Ze sprzedaży detalicznej, czyli w sklepach pod marką firmy i w internecie przychody wyniosły w pierwszym półroczu 65,9 mln zł i były wyższe o 23 proc. rok do roku. Dużo gorsza dynamika widoczna była w segmencie tzw. business to business (B2B) a co nie jest tajemnicą są to głównie przychody ze współpracy z siecią Lidl.

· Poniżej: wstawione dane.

-- ==== Sys2Proof/Word.lean ====
section
/-! DEFINITION. Word.lean: word types, sparse tables and the operand types of the commands. -/

namespace Sys2Proof

abbrev Byte := BitVec 8
abbrev W32 := BitVec 32
abbrev W64 := BitVec 64

/-- A sparse table: entries with strictly rising keys, none equal to the table's default value.
Its operations stand in Machine/Ops.lean. -/
abbrev Tbl (α : Type) := List (Nat × α)

/-- Who makes a register access (R4): the host over PCI Express, or the management core. -/
inductive Agent where
  | host | mgmt
  deriving DecidableEq, Repr, Inhabited

/-- The header of a command entry (Table 13.3) with the ring index it stands at. -/
structure Hdr where
  idx : W32 := 0
  tag : W32 := 0
  execAt : W64 := 0xFFFFFFFFFFFFFFFF
  late : Bool := false
  irq : Bool := false
  deriving DecidableEq, Repr, Inhabited

/-- The opcode and argument bytes of a host command (Table 13.4), field by field as the entry carries
them: a field may hold a value that no code defines, which R343 answers with UNKNOWN. -/
inductive HostOp where
  | nop
  | setTick (code : Byte)
  | slotCfg (first count : BitVec 16) (src : W64)
  | loadImage (h : Byte) (addr : W64) (len : W32)
  | swapProgram (h mode : Byte)
  | discardImage (h : Byte)
  | unloadProgram (h : Byte)
  | paramWrite (h block : Byte) (ofs count : W32) (src : W64)
  | paramSwap (h : Byte) (mask : BitVec 16)
  | mixWrite (region flags : Byte) (first count : W32) (src : W64)
  | mixSwap
  | mixDamp (target : Byte) (index : W32) (gain : BitVec 16) (inv shape : Byte) (len : W32)
  | portStart (p : Byte)
  | portStop (p : Byte)
  | portMute (p ch mute : Byte)
  | decFreeze (chain : BitVec 16) (freeze : Byte)
  | flueEnable (f : Byte)
  | flueDisable (f : Byte)
  | flueClear (f : Byte)
  | streamWrite (dir : Byte) (stream : BitVec 16) (src : W64)
  | streamStart (dir : Byte) (stream : BitVec 16)
  | streamStop (dir : Byte) (stream : BitVec 16)
  | streamStats (dir flags : Byte) (first count : BitVec 16) (dst : W64)
  | twinSwap
  /-- An entry whose opcode is undefined, or with a byte shown as zero that is non-zero (R343). -/
  | unknown
  deriving DecidableEq, Repr, Inhabited

/-- The four slot words of a bundle (R78). -/
structure Bundle where
  c : W32 := 0
  x : W32 := 0
  y : W32 := 0
  v : W32 := 0
  deriving DecidableEq, Repr, Inhabited

/-- Where a Valuc operation issues: core `core` of physical cluster `cl`, in a bundle whose other
slots hold the words of `others` (the operation's own slot word is made by the command). -/
structure At where
  cl : Nat
  core : Nat
  others : Bundle := default
  deriving DecidableEq, Repr, Inhabited

/-- The predication bits of a slot word (Table 3.1). -/
structure Pred where
  pe : Bool := false
  pn : Bool := false
  ps : BitVec 2 := 0
  deriving DecidableEq, Repr, Inhabited

/-- The bus of an X-slot or Y-slot operation (R47). -/
inductive Bus where
  | x | y
  deriving DecidableEq, Repr, Inhabited

/-- The memory field group of format M (Table 3.2). -/
structure MemF where
  reg : BitVec 6
  ptr : BitVec 3
  am : BitVec 2
  amf : BitVec 11
  deriving DecidableEq, Repr, Inhabited

/-- One request waiting at a fast-matrix target (R365, R366). `beats` are its write data, one
512-bit line each; a read has `write = false` and one element per beat. -/
structure MtxReq where
  master : Nat
  waited : Nat
  addr : Nat
  write : Bool
  beats : List (BitVec 512)
  lock : Bool := false
  deriving DecidableEq, Repr, Inhabited

/-- What a received frame tells of its line since the one before (Table 9.2): whether its FCS is right, PCS decode errors, FEC
codewords corrected and uncorrectable, and whether no receive staging buffer is free for it. -/
structure LineErr where
  fcsOk : Bool := true
  pcs : Nat := 0
  corrected : Nat := 0
  uncorrectable : Nat := 0
  full : Bool := false
  deriving DecidableEq, Repr, Inhabited

/-- What makes a match of R180: the non-audio bit of a channel-status block, or sync words in the pair or in the single form. -/
structure NaFind where
  pair : Bool
  nonaudio : Bool
  deriving DecidableEq, Repr, Inhabited

/-- Ball G of a flue (R220): at position `pos` of the period it has stood at the level `high` for `held` FCLK samples. -/
structure GBall where
  pos : Nat
  high : Bool
  held : Nat
  deriving DecidableEq, Repr, Inhabited

/-- A side of a network link (R238): what port `port` sends, or what it receives. -/
structure LpiSide where
  port : Nat
  rx : Bool := false
  deriving DecidableEq, Repr, Inhabited

/-- Flue protection state as a TICK record carries it (R228). -/
structure FlueRec where
  flue : Nat
  window : W64
  retries : Nat
  state : Nat
  retryTimer : Nat
  dcCount : Nat
  dcNeg : Bool
  /-- periods begun in the state, the state after STOPPING, and CAUSE -/
  periods : Nat := 0
  afterStop : Nat := 0
  cause : Nat := 0
  deriving DecidableEq, Repr, Inhabited

/-- A TICK frame of the twin link as received (Table 12.4, R322). -/
structure TickRec where
  k : W64
  fromLead : Bool
  sigs : List W64
  evidence : BitVec 27
  intake : W32 := 0
  cplIdx : W32 := 0
  evtIdx : W32 := 0
  doneIdx : W32 := 0
  /-- The LEAD's port decisions of Table 12.3: port and kind (0 slip, 1 glitch, 2 lost, 3 recovered, 4 rate error). -/
  portDec : List (Nat × Nat) := []
  /-- ASRC group ratios decided by the LEAD. -/
  ratios : List (Nat × W32) := []
  /-- Non-audio mutes (true) and releases (false): port, channel. -/
  naDec : List (Nat × Nat × Bool) := []
  /-- ASRC channel states decided by the LEAD. -/
  asrcDec : List (Nat × Nat) := []
  /-- Flue protection state (R228). -/
  flueDec : List FlueRec := []
  /-- Selected candidate, loop state, build-out and integrator (R302). -/
  refSel : Nat := 15
  refLoop : Nat := 0
  refPhi : W64 := 0
  refI : W64 := 0
  candStates : List (Nat × Nat) := []
  /-- φ0 of the switch that runs, whether it changed the anchor (R292, R293), and the candidates whose anchor change the timebase
  refused (R273). -/
  refPhi0 : W64 := 0
  refAnchorSw : Bool := false
  refRefused : List Nat := []
  deriving DecidableEq, Repr, Inhabited

/-- A task entry (Table 4.4). -/
structure Task where
  core : Nat
  index : Nat
  start : Nat
  ofs : Nat
  bud : Nat
  deriving DecidableEq, Repr, Inhabited

structure Window where
  slot : Nat
  core : Nat
  liveW : Bool
  dataAddr : Nat
  liveAddr : Nat
  deriving DecidableEq, Repr, Inhabited

/-- A delay-line or delay-read entry (Table 4.4); `dly` is the DLY_ADDR of a read. -/
structure DLine where
  base : Nat
  len : Nat
  dom : Nat
  core : Nat
  addr : Nat
  dly : Nat := 0
  deriving DecidableEq, Repr, Inhabited

/-- A parameter block and the CSQ's own record of its active bank (R113). -/
structure Param where
  block : Nat
  sel : Nat
  bankA : Nat
  bankB : Nat
  words : Nat
  activeB : Bool := false
  deriving DecidableEq, Repr, Inhabited

structure Carry where
  bus : Nat
  core : Nat
  start : Nat
  words : Nat
  deriving DecidableEq, Repr, Inhabited

structure Image where
  id : W32 := 0
  tMask : BitVec 4 := 0
  famMask : BitVec 2 := 0
  tasks : List Task := []
  inWin : List Window := []
  outWin : List Window := []
  dlines : List DLine := []
  dreads : List DLine := []
  params : List Param := []
  carries : List Carry := []
  deriving DecidableEq, Repr, Inhabited

/-- One write that a JOIN frame carries into the SHADOW (R318): a register, a memory byte range, or
a command that the LEAD holds, its ring indices, or the tables of an image that a hearth holds. -/
inductive JoinItem where
  | reg (off : Nat) (val : W32)
  | mem (addr : Nat) (bytes : List Byte)
  | cmd (h : Hdr) (op : HostOp) (nx : W64)
  | ring (cmdHead cplTail evtTail mtrTail logTail : W32)
  | image (hearth state : Nat) (im : Image)
  deriving DecidableEq, Repr, Inhabited

end Sys2Proof
end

Osiągnęły one poziom 9,4 mln zł w pierwszych sześciu miesiącach roku i były wyższe o 11 proc. w porównaniu z ubiegłym rokiem. Jak widać tempo wzrostu jest o wiele niższe niż ogółu przychodów spółki, co świadczy o tym, że Lidl przynajmniej w tym roku nie był kluczowy dla rozwoju Wittchena.
Zobacz również: Rząd rusza na wojnę z foliowymi torbami w sklepach
Z informacji w raportach Wittchena wynika, że sprzedaż do Lidla dała w ubiegłym roku polskiej firmie 10,8 proc. całorocznych przychodów. Rok wcześniej było to 11,7 proc. Jednak w informacjach od początku bieżącego roku podano, że kontrakty z siecią dyskontów wzrosły o jedną czwartą. Większość będzie realizowana najwyraźniej w drugiej połowie roku.
Łączne zamówienia Lidla wynoszą 26,8 mln zł na cały rok. W ubiegłym roku było to 21,4 mln zł, choć ostatecznie realna sprzedaż doszła do poziomu "tylko" 18,3 mln zł.
Wittchen jest sprzedawcą dodatków i akcesoriów skórzanych. Prowadzi także sprzedaż obuwia i odzieży skórzanej oraz akcesoriów podróżnych. Spółka jest notowana na GPW od 2015 r. Jej skonsolidowane przychody ze sprzedaży sięgnęły 170 mln zł w 2016 r.